- **GOAL OF THE EXERCISE**: Count up the lines below in which the string "hifCtl" appears. The reply should be that number alone.

- **DATA FOR THIS EXERCISE**:
- - -

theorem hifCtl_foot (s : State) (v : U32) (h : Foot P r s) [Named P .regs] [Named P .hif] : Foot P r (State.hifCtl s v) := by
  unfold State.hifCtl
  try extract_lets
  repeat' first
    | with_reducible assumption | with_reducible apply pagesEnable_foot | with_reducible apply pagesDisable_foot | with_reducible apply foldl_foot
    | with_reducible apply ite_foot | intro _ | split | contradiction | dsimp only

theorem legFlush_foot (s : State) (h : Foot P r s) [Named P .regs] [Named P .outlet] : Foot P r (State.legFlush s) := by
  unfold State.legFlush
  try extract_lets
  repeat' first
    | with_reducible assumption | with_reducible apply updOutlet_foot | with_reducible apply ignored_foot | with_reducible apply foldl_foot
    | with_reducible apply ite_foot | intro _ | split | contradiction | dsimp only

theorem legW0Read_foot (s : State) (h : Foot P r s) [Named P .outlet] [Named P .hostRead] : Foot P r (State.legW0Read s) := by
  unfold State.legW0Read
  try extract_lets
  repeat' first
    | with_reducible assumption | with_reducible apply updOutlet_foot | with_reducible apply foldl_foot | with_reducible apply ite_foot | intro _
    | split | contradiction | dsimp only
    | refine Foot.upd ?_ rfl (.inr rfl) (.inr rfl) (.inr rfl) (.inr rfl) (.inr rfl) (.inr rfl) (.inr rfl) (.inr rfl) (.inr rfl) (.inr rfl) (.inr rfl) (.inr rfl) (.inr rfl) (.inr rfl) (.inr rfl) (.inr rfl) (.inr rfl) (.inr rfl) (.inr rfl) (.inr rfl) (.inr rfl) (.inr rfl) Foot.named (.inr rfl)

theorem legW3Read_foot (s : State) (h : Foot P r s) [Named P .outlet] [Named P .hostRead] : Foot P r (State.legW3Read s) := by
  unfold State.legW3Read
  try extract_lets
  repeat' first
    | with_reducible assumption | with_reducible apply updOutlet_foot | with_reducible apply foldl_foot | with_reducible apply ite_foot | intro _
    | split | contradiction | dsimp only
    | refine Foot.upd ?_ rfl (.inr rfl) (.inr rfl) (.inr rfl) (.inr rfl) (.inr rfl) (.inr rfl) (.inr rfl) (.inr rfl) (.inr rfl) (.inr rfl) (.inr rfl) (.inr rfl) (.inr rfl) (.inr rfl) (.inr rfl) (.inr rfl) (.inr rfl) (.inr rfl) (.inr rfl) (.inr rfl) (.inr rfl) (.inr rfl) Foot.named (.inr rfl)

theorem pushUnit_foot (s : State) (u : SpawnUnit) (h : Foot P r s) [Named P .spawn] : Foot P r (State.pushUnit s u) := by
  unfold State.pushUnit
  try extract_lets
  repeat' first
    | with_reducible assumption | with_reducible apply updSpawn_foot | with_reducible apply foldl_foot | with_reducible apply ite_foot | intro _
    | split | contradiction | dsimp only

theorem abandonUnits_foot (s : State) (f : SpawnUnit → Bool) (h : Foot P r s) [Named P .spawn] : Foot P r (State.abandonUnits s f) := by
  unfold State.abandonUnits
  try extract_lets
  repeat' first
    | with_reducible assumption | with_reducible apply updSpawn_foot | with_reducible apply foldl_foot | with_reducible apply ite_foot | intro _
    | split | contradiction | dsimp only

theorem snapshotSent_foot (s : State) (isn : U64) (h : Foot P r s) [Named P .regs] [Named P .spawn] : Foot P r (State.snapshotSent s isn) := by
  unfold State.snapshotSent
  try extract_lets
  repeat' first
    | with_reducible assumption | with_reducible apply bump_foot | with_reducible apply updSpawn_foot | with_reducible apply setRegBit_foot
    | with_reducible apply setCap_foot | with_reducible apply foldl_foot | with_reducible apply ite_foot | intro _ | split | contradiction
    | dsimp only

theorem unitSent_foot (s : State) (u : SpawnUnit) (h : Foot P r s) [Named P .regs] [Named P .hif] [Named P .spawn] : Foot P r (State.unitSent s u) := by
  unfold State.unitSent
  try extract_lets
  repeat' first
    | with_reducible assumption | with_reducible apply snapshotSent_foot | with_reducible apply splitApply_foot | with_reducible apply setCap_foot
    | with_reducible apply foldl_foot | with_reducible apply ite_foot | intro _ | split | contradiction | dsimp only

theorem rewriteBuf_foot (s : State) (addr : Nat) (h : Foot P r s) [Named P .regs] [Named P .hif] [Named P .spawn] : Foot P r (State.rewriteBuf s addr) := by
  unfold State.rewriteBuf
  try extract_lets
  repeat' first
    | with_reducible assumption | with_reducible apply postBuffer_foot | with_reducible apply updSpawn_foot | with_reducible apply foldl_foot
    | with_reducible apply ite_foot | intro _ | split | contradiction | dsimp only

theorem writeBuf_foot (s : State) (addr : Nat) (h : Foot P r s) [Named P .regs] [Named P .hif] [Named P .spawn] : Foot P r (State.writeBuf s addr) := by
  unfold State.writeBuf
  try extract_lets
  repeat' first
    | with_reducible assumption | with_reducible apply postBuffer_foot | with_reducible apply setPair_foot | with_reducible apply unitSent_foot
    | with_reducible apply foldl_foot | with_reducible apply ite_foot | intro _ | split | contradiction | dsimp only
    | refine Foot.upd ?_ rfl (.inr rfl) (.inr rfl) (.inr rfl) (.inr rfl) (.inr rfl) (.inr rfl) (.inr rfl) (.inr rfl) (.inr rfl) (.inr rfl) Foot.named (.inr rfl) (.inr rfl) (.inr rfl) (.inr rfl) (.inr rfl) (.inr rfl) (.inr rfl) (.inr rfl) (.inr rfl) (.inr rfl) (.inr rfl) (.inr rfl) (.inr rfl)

- - -

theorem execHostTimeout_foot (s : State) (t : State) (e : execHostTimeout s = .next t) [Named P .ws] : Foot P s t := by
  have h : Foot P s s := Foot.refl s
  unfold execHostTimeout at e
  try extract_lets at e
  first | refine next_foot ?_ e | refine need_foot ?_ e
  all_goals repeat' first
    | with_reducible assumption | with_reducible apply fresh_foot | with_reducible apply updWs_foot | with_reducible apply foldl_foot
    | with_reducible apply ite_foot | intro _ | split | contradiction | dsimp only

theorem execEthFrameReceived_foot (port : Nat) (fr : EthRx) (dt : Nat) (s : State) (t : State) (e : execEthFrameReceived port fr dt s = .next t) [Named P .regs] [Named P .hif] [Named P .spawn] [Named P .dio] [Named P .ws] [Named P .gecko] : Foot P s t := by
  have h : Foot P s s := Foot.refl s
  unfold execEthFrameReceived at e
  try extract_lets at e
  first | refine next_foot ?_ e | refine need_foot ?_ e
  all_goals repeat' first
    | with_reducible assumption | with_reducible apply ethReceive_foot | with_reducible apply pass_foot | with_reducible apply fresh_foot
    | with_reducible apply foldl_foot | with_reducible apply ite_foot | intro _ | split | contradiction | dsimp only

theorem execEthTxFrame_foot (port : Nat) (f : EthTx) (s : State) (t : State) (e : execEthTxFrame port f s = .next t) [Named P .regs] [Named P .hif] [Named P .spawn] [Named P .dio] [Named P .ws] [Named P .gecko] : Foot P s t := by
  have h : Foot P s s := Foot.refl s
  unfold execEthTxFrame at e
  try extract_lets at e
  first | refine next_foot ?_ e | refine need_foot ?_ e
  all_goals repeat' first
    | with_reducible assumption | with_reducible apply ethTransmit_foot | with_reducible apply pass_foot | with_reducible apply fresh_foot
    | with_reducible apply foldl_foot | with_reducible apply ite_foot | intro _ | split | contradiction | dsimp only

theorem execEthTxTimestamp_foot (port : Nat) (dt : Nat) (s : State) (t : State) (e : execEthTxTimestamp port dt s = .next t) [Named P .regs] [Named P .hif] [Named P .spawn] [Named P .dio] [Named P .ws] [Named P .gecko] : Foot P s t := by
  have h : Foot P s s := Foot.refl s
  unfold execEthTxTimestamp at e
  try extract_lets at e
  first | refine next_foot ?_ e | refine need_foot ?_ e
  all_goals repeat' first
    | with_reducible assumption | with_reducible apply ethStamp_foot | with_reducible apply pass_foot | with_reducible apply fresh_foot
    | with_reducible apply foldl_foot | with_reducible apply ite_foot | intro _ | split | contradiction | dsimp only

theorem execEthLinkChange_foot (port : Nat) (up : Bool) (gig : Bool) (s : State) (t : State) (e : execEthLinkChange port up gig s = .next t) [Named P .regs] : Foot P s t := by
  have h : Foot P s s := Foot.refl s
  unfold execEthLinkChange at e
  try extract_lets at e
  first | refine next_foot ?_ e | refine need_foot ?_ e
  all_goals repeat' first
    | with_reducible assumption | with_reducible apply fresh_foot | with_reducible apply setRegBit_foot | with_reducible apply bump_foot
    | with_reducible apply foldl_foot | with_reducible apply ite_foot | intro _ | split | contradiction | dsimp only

- - -

- **RESULT BELOW**: 2